[[ Data excerpts open ]]
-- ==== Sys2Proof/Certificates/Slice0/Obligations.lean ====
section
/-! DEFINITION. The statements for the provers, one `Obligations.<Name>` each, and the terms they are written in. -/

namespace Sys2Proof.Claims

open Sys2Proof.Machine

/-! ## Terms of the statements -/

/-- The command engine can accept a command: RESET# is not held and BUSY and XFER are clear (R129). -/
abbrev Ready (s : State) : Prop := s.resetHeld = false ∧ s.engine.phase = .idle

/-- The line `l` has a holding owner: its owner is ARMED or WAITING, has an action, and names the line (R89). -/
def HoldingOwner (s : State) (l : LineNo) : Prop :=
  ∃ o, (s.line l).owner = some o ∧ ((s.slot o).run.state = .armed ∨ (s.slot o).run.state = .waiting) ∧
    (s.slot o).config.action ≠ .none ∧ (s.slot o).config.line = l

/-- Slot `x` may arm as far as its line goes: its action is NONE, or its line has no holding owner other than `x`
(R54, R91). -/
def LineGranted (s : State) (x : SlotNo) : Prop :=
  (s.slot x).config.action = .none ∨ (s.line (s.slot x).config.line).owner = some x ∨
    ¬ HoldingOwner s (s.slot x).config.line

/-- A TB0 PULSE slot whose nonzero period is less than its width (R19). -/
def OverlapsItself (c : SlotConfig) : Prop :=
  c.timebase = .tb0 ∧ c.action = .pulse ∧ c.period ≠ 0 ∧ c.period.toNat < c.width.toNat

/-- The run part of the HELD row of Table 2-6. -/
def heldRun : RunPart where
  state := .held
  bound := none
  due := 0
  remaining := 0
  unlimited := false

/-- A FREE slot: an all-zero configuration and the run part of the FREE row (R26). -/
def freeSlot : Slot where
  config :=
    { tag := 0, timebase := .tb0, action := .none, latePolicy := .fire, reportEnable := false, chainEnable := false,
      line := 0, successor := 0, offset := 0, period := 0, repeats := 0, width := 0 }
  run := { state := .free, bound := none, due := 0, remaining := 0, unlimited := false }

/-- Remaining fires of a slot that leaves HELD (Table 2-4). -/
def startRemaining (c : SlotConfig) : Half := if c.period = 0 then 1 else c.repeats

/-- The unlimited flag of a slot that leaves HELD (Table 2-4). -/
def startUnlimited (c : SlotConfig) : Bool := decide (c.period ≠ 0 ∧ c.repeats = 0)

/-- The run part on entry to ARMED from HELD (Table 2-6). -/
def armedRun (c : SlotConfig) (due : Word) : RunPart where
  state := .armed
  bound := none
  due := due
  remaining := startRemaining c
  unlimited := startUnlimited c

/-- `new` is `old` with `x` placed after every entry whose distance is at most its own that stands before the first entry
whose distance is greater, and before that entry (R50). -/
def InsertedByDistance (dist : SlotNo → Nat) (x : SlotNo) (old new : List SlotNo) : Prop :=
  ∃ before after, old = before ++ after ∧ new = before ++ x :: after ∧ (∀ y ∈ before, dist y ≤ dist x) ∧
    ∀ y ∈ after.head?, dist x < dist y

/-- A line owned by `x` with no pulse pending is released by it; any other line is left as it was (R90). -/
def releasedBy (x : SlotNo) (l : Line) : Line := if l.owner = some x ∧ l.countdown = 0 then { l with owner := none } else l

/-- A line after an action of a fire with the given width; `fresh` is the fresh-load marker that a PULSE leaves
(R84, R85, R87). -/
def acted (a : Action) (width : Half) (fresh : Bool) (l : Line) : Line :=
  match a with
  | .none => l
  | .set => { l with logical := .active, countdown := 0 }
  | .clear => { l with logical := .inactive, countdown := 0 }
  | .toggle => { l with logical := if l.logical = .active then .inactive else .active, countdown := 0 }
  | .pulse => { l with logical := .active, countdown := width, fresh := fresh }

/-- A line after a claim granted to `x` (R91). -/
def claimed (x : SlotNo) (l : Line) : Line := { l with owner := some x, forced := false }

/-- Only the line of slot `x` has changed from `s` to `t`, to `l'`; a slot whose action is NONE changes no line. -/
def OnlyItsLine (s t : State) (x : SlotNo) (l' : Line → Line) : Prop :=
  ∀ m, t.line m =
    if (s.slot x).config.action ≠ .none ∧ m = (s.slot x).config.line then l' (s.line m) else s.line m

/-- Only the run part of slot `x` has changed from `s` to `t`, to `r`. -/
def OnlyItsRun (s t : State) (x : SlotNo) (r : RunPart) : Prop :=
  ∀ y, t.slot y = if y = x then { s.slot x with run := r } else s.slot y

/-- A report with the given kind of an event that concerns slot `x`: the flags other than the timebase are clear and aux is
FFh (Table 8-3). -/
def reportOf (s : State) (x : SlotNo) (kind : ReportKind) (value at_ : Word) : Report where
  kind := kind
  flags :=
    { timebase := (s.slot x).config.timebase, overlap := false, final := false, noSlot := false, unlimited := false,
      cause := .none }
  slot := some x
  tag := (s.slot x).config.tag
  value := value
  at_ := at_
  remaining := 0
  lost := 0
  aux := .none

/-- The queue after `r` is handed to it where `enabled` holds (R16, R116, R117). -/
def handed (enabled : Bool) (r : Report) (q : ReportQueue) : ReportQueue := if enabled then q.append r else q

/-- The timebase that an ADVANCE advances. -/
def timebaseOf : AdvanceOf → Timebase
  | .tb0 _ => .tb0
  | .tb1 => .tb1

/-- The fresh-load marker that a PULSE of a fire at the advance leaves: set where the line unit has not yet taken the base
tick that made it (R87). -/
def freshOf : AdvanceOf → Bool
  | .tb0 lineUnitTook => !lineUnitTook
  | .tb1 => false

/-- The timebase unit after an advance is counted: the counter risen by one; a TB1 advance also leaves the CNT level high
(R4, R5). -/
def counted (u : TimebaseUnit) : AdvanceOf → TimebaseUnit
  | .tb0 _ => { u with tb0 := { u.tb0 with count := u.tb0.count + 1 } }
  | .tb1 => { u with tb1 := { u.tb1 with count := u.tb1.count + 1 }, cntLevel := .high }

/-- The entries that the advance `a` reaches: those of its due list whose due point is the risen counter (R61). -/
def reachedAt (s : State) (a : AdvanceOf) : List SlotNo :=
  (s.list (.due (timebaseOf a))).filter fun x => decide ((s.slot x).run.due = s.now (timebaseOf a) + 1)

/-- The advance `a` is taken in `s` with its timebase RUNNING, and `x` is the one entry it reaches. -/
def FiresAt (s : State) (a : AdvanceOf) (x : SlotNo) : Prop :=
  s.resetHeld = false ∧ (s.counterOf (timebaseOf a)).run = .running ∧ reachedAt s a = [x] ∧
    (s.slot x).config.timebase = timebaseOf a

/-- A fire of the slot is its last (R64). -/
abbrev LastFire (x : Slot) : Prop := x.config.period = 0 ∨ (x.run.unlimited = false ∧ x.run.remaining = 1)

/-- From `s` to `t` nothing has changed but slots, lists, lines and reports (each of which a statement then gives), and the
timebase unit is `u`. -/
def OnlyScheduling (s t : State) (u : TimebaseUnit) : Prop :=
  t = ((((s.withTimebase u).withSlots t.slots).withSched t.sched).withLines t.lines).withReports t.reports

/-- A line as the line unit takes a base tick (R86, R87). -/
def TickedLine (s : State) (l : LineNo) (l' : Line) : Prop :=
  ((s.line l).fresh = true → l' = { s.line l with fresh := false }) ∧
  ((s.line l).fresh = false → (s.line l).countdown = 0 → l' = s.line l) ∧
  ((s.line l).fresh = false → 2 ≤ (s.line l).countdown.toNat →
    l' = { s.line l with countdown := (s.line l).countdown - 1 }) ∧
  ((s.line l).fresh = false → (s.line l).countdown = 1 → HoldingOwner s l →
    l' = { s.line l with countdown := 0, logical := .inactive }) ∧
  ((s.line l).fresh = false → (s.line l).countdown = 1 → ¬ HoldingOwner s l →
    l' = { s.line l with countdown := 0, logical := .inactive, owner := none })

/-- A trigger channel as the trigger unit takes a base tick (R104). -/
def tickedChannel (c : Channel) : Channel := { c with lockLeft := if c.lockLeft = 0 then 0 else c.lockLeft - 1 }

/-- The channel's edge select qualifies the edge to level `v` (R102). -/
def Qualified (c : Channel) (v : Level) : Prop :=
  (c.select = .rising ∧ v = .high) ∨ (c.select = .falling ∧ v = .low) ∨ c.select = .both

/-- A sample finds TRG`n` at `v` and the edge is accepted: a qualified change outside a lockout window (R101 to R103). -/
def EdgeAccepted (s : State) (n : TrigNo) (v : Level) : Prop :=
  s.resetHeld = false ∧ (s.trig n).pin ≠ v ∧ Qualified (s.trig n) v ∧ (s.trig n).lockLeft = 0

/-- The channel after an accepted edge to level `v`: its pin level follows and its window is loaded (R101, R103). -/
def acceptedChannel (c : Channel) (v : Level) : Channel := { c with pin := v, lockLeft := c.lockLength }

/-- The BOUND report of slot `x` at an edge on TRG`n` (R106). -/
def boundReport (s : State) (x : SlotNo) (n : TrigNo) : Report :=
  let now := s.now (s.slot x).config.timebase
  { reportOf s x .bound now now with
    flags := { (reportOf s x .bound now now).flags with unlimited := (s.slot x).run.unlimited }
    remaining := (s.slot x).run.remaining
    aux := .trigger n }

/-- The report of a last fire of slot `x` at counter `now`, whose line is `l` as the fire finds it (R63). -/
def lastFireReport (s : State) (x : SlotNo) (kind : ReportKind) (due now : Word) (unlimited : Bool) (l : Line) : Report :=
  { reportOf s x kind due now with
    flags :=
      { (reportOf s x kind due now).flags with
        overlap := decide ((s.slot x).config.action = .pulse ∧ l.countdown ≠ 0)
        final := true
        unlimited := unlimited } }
[[ Data excerpts closed ]]
Task item = Print exactly the lines above, between the one holding "u.tb1 with count" and the one holding "abbrev LastFire (x", inclusive, and nothing besides.

Reply to the exercise =
  | .tb1 => { u with tb1 := { u.tb1 with count := u.tb1.count + 1 }, cntLevel := .high }

/-- The entries that the advance `a` reaches: those of its due list whose due point is the risen counter (R61). -/
def reachedAt (s : State) (a : AdvanceOf) : List SlotNo :=
  (s.list (.due (timebaseOf a))).filter fun x => decide ((s.slot x).run.due = s.now (timebaseOf a) + 1)

/-- The advance `a` is taken in `s` with its timebase RUNNING, and `x` is the one entry it reaches. -/
def FiresAt (s : State) (a : AdvanceOf) (x : SlotNo) : Prop :=
  s.resetHeld = false ∧ (s.counterOf (timebaseOf a)).run = .running ∧ reachedAt s a = [x] ∧
    (s.slot x).config.timebase = timebaseOf a

/-- A fire of the slot is its last (R64). -/
abbrev LastFire (x : Slot) : Prop := x.config.period = 0 ∨ (x.run.unlimited = false ∧ x.run.remaining = 1)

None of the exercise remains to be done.